You must be patient during the learning process. It is okay to trade on paper for some time. You will make mistakes. It will take time to get comfortable trading. It is important to record your mistakes so you can learn from them. You should only trade live if you are absolutely compelled to. Please start with a small amount of shares. A small share of shares is not enough to make mistakes. You can lose your whole buying power if you don’t use all of your buying power.
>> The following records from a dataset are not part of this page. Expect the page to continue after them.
-- ==== Sys2Proof/Machine/Io.lean ====
section
/-! DEFINITION. Machine/Io.lean: what a write of the I/O die's register space does (R358, R369 to R377; Tables 26-2, 26-5
and 27-1): the registers, the lease doorbells, RESTART with the resets, and the attestation report. -/
namespace Sys2Proof.Machine

/-! ## Starting the privileged agents (R286, R374) -/

/-- What an agent without a run has (R287). DESIGN CHOICE: R77 speaks of runs alone; the residue map of an agent without one is 0,
whatever RNSMAPW holds (log entry 1). -/
def bareIdent : Ident :=
  { run := 0, team := 0, teamid := 0, runid := 0, rtag := 0, tenant := none, aspace := 0, udel := false, prio := 0
    cap := false, ctrap := false, rnsmap := 0 }
/-- A ply as it starts. -/
def Ply.start (uid width : Nat) (mode : BitVec 2) (a : Arch) (ident : Ident) : Ply :=
  { uid := uid, width := width, state := .ready, wait := .none, words := [], mode := mode, a := a, held := none, region := 0
    retry := 0, regEm := 0, regSig := 0, regMask := 0, hintdrop := 0, scopestat := false, uicause := 0, uisrc := 0, uicix := 0
    uiepc := 0, uiem := 0, inUi := false, uiDepth := 0, pendLwake := false, pendQueue := false, pendTrap := false
    pendCopy := 0, ident := ident, watched := none, armed := none, barMark := .none, halt := Halt.empty, unfinished := none
    deferred := [], fullEm := none, stale := 0, staleFetch := 0, passLane := 0, passUniform := 0, stalled := false, item := none, kept := none, above := [], priv := Priv.reset }
/-- The H registers of a slot that no ply is in (Table 21-2, R343). -/
def slotHalt (s : State) (k : Nat) : Halt := (s.core (coreOf k)).halts.getD (slotOf k) Halt.empty
/-- Starts a context ply or a service core at the entry of its image (R374). What a stopped one mapped is released. -/
def startAgent (k : Nat) (pr : Priv) (s : State) : State :=
  let w := if isService k then 8 else 64
  let pc := if isService k then s.io.serviceEntry else s.io.contextEntry
  let s := match s.ply k with | some p => s.releaseMap (coreOf k) p.a.rows | none => s
  ({ s with seq := s.seq + 1 }).setPly k
    { Ply.start s.seq w (if isService k then 2 else 1) (Arch.start pc (allLanes w)) bareIdent with priv := pr }
/-- A service core runs once the firmware is verified and its stack is trained; a die's 48 context plies start once both of
its stacks are (Table 27-1). -/
def startService (s : State) (n : Nat) : State :=
  if s.io.readyRom && s.io.stage == 3 && s.io.readyMem.getLsbD (n / 2) && !s.io.readySvc.getLsbD n then
    startAgent (serviceKey n) Priv.reset { s with io := { s.io with readySvc := setBitTo s.io.readySvc n true } }
  else s
def startDie (s : State) (d : Nat) : State :=
  if s.io.readyRom && s.io.stage == 3 && s.io.readyMem.getLsbD (2 * d) && s.io.readyMem.getLsbD (2 * d + 1) && !s.io.readyDie.getLsbD d then
    (List.range 48).foldl (fun s c => startAgent (contextKey (48 * d + c)) Priv.reset s)
      { s with io := { s.io with readyDie := setBitTo s.io.readyDie d true } }
  else s
def startAgents (s : State) : State := (List.range 4).foldl startDie ((List.range 16).foldl startService s)

/-- RESTART with CP (R374): a stopped context ply starts again, or a stopped service core, which only the other service core
of its stack restarts. Its privileged registers stand but for PINH (log entry 26). -/
def restartAgent (by_ core : Nat) (s : State) : State :=
  let k := if core < 0xC0 then contextKey core else serviceKey (core - 0xC0)
  match s.ply k with
  | none => s
  | some p =>
    if !p.priv.stopped || (0xC0 ≤ core && by_ != serviceKey ((core - 0xC0) ^^^ 1)) then s
    else startAgent k { p.priv with pinh := false, stopped := false } s

/-! ## Resets (R372, R373, R378) -/

/-- What the retired lists keep of a core (R350): its retired and retiring rows and its granules. -/
def Core.afterReset (c : Core) : Core :=
  { Core.empty with
    retiredRows := (c.rows.filter fun (_, r) => r.retiring).foldl (fun l (n, _) => l.add n) c.retiredRows
    retiredGranules := c.retiredGranules }
/-- Cold reset: everything but the retired-frame list, and the model's own record of what comes and what has left. Straps
and sensor inputs stand. -/
def coldReset (s : State) : State :=
  { State.reset with
    agenda := s.agenda, lapse := s.lapse, fresh := s.fresh, seq := s.seq, outbox := s.outbox, retiredFrames := s.retiredFrames
    io := { Io.reset with pod := s.io.pod, podOn := s.io.podOn, monitors := s.io.monitors } }
/-- The I/O die after a function reset: its register space stands but for the READY bits; MEM and KEYS stay. -/
def Io.afterReset (io : Io) : Io :=
  { io with waiters := [], keyq := [], inbound := [], readyRom := false, readySvc := 0, readyDie := 0, readyHost := false, readyNvme := 0
            readyAktum := false, stage := 1, fail := 0, nvmeLink := 0, image := none, upload := [], serviceEntry := 0, contextEntry := 0 }
/-- The entries that a sender has pushed and no engine has taken are stored, in their order, where their queues have room: a push
is a release (R237, R299). -/
def performPushes (keep : Window → Bool) (s : State) : State :=
  (s.windows.filter keep).foldl (fun s w => (w.entries.filter fun e => !e.taken).foldl (fun s e =>
    match arrivalOf s w e with | .taken s => s | _ => s) s) s
/-- Function reset: the service cores' writes and releases are performed first (R378); what the base dies, the key store and
the I/O die's register space hold stands (log entry 27). -/
def functionReset (s : State) : State :=
  let s := (List.range 16).foldl (fun s n => pushCore (192 + n) s) s
  let s := performPushes (fun w => 192 ≤ w.who.core && 1024 ≤ w.sender) s
  { State.reset with
    agenda := s.agenda, lapse := s.lapse, cycle := s.cycle, coreReset := s.cycle, fresh := s.fresh, seq := s.seq
    outbox := s.outbox, mem := s.mem, poison := s.poison, latent := s.latent, keyOf := s.keyOf
    frames := s.frames, retirePending := s.retirePending, retiredFrames := s.retiredFrames
    jobs := s.jobs.mapVals fun _ j => { j with starter := none }
    keys := s.keys, nextKey := s.nextKey, disabledWays := s.disabledWays, deadLinks := s.deadLinks, lost := s.lost
    cores := (s.cores.mapVals fun _ c => c.afterReset).sift fun _ c => c != Core.empty
    rel := { Rel.reset with rnsmapw := s.rel.rnsmapw }
    io := s.io.afterReset }

/-! ## Attestation (R375) -/

/-- Writes bytes from a place up, line by line. -/
def writeLong : Nat → Nat → List Byte → State → State
  | 0, _, _, s => s
  | fuel + 1, a, bs, s =>
    if bs.isEmpty then s
    else
      let n := 128 - a % 128
      writeLong fuel (a + n) (bs.drop n) (writeAt a (bs.take n) none (combineLine (lineOf a) (touchPlace .normal a s)))
/-- The bytes of a report (Table 27-2). The key and the signature are free values (log entry 20). -/
def reportBytes (s : State) (nonce : List Byte) : List Byte :=
  let len := Config.signatureLength s.fresh % 1463
  nonce ++ bytesLE s.io.meas.toNat 64 ++ bytesLE (s.io.pod.toNat + 512 * s.io.podOn.toNat) 8 ++ bytesLE s.rel.rnsmapw.toNat 8
    ++ (List.range 1793).map (Config.publicKeyByte s.io.meas) ++ bytesLE len 2 ++ (List.range len).map (Config.signatureByte s.fresh)
/-- Where a report may lie: in memory of this package or another, or in the host window. -/
def reportPlace (s : State) (pa : Nat) : Bool :=
  match target s.io pa with | .memory _ | .package _ _ | .host _ => pa % 4096 == 0 | _ => false
/-- A write of ATTREQ by a service core in hypervisor mode: a release at system scope, so that the nonce and all that came
before it is performed. Any other write of it is ignored. -/
def attest (k pa : Nat) (s : State) : State :=
  match s.ply k with
  | some p =>
    if !isService k || p.mode != 2 || !reportPlace s pa then s
    else
      let (i, s) := placeRead none (placeOf s.io pa) 32 (release k .system s)
      setPevt k 2 (writeLong 32 (placeOf s.io pa) (reportBytes s i.bytes) { s with fresh := s.fresh + 1 })
  | none => s

/-! ## Lease doorbells (R370, R371) -/

/-- The reason for which a submission entry fails (NVMe: opcode in byte 0, NSID in bytes 4 to 7, SLBA in bytes 40 to 47, NLB in
bytes 48 and 49); 0 when it passes. -/
def entryReason (l : Lease) (e : List Byte) : Nat :=
  let op := leBytes e 0 1
  let slba := leBytes e 40 8
  if !(op == 0 || op == 1 || op == 2 || op == 8) then 1
  else if (op == 1 || op == 8) && !l.wp then 4
  else if leBytes e 4 4 ≠ l.nsid.toNat then 2
  else if !(l.lbase.toNat ≤ slba && slba + leBytes e 48 2 < l.lbase.toNat + l.lcnt.toNat) then 3
  else 0
/-- The first failing entry of n entries from i on. Quire's admin commands have placed the queue at an address of the tenant's
space; an entry that cannot be read there fails with REASON 5 (log entry 25). -/
def failingEntry (l : Lease) : Nat → Nat → State → Option (Nat × Nat) × State
  | 0, _, s => (none, s)
  | n + 1, i, s =>
    match unitRead (ioViewer l.tenant l.aspace.toNat) 2 ((Config.sqBase l.drive l.sqid).toNat + 64 * i) 64 s with
    | (none, s) => (some (i, 5), s)
    | (some e, s) =>
      let r := entryReason l e
      if r ≠ 0 then (some (i, r), s) else failingEntry l n ((i + 1) % max 1 (Config.sqEntries l.drive l.sqid)) s
def State.lease (s : State) (k : Nat) : Lease := s.io.leases.getD k Lease.empty
def State.setLease (s : State) (k : Nat) (l : Lease) : State := { s with io := { s.io with leases := s.io.leases.put k l } }
/-- A new SQ tail: each entry up to it is checked, and the passing tail goes to the drive. -/
def sqTail (k : Nat) (tail : BitVec 32) (s : State) : State :=
  let l := s.lease k
  if !l.en || l.stop then s
  else
    let old := l.tail.toNat
    let n := if old ≤ tail.toNat then tail.toNat - old else Config.sqEntries l.drive l.sqid - old + tail.toNat
    let forward := fun (t : BitVec 32) (l : Lease) (s : State) =>
      { s.setLease k { l with tail := t } with outbox := s.outbox ++ [.sqTail l.drive.toNat l.sqid.toNat t] }
    match failingEntry l n old s with
    | (none, s) => forward tail l s
    | (some (i, r), s) =>
      ringSend ioSender 47 [BitVec.ofNat 64 (k + 256 * r + 2 ^ 32 * i), 0, 0, 0]
        (forward (BitVec.ofNat 32 i) { l with stop := true, reason := BitVec.ofNat 8 r } s)
/-- A CQ head doorbell goes to the drive as it is. -/
def cqHead (k : Nat) (head : BitVec 32) (s : State) : State :=
  let l := s.lease k
  if !l.en || l.stop then s else { s with outbox := s.outbox ++ [.cqHead l.drive.toNat l.sqid.toNat head] }

/-! ## Register writes -/

def Lease.setWord (l : Lease) (j : Nat) (v : DWord) : Lease :=
  match j with
  | 0 =>
    { l with drive := fieldBits v 0 2, en := v.getLsbD 2, wp := v.getLsbD 3, stop := l.stop && !v.getLsbD 4
             tenant := fieldBits v 16 4, aspace := fieldBits v 20 12, sqid := fieldBits v 32 16
             tail := if v.getLsbD 2 && !l.en then 0 else l.tail }
  | 1 => { l with lbase := v }
  | 2 => { l with lcnt := v }
  | 3 => { l with nsid := fieldBits v 0 32 }
  | 4 => { l with qkey := v &&& 0x01FFFFFFFFFFFFF8 }
  | _ => l

/-- READY.NVME: the link is up, and Quire has enabled the controller, as it must before it enables a lease of the drive. -/
def noteDrives (s : State) : State :=
  let ready := fun (j : Nat) => s.io.nvmeLink.getLsbD j && s.io.leases.any fun (_, l) => l.en && l.drive.toNat == j
  { s with io := { s.io with readyNvme := (List.range 4).foldl (fun b j => if ready j then setBitTo b j true else b) s.io.readyNvme } }

/-- A write of n bytes at an offset of the register space by agent k. DESIGN CHOICE: a write of a reserved (zero) field of ORDCFG,
HOSTWIN, AKGRP or VFWIN is dropped, and the field reads 0 (Table 26-2 gives such a write no fate; log entry 66). -/
def ioWrite (k off : Nat) (bs : List Byte) (s : State) : State :=
  let v := BitVec.ofNat 64 (ofBytesLE bs)
  if isDoorbell off then
    let lease := (off - 0x100000) / 4096
    if bs.length = 4 ∧ off % 4096 = 0 then sqTail lease (v.setWidth 32) s
    else if bs.length = 4 ∧ off % 4096 = 4 then cqHead lease (v.setWidth 32) s
    else s
  else if off = 0x8 then { s with io := { s.io with hro := v.getLsbD 0 } }
  else if off = 0x10 then { s with io := { s.io with hostwin := v.setWidth 16 } }
  else if off = 0x20 then { s with io := { s.io with akgrp := v.setWidth 16 } }
  else if 0x100 ≤ off ∧ off < 0x300 ∧ off % 8 = 0 then
    { s with io := { s.io with vfwin := s.io.vfwin.setD ((off - 0x100) / 8) (v &&& 0x01FFFFF000001FFF) 0 } }
  else if 0x1000 ≤ off ∧ off < 0x2000 ∧ off % 8 = 0 then
    let n := (off - 0x1000) / 64
    noteDrives (s.setLease n ((s.lease n).setWord (off % 64 / 8) v))
  else if off = 0x480 then attest k v.toNat s
  else if off = 0x500 then { s with io := { s.io with monsel := v } }
  else if off = 0x600 then
    if v.getLsbD 9 then functionReset s
    else if v.getLsbD 8 then restartAgent k (field v 0 8) s
    else s
  else s

/-- Performs a write of an agent wherever it lies: the register space at once, the rest by `other`. -/
def routeWrite (k x : Nat) (bs : List Byte) (other : State → State) (s : State) : State :=
  match targetAt s.io x with | .register off => ioWrite k off bs s | _ => other s

end Sys2Proof.Machine
end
I have yet see a trader (including mine) who hasn’t lost a stop at least once. !
Important is patience to wait for trading opportunities. There are not always successful strategies. You may need to wait for a good trade to happen. It is also possible to lose a lot of trades. An excellent trader won’t worry about this and will move on to something else. You shouldn’t be trying to get back your losses by sitting in front of a computer. Set your maximum losses per week, day, and overall. If your maximum losses exceed the limit, you should immediately stop trading. Don’t forget, there Certus Trading Reviews are always new opportunities every day as long as your losses are not too high.
A good day trader will not take on more than 2% risk in a single trade. This means that, if he must take a stop, the amount he is willing to lose will not exceed 2% of his capital. The maximum amount you can lose is 2%. Avoid taking any risk. This is important because even though you may be right 9 out of 10 times, it is possible to lose 10 consecutive times. Sometimes, this could happen to you. Only those who are willing to put up little money will be able survive such a drawdown.
Trading with confidence has been the most important step to success in day trading . Most successful traders I know use only a few strategies. The key to their success was their confidence in their trading strategy, the ability to stay neutral and the ability to execute trades based on what they see.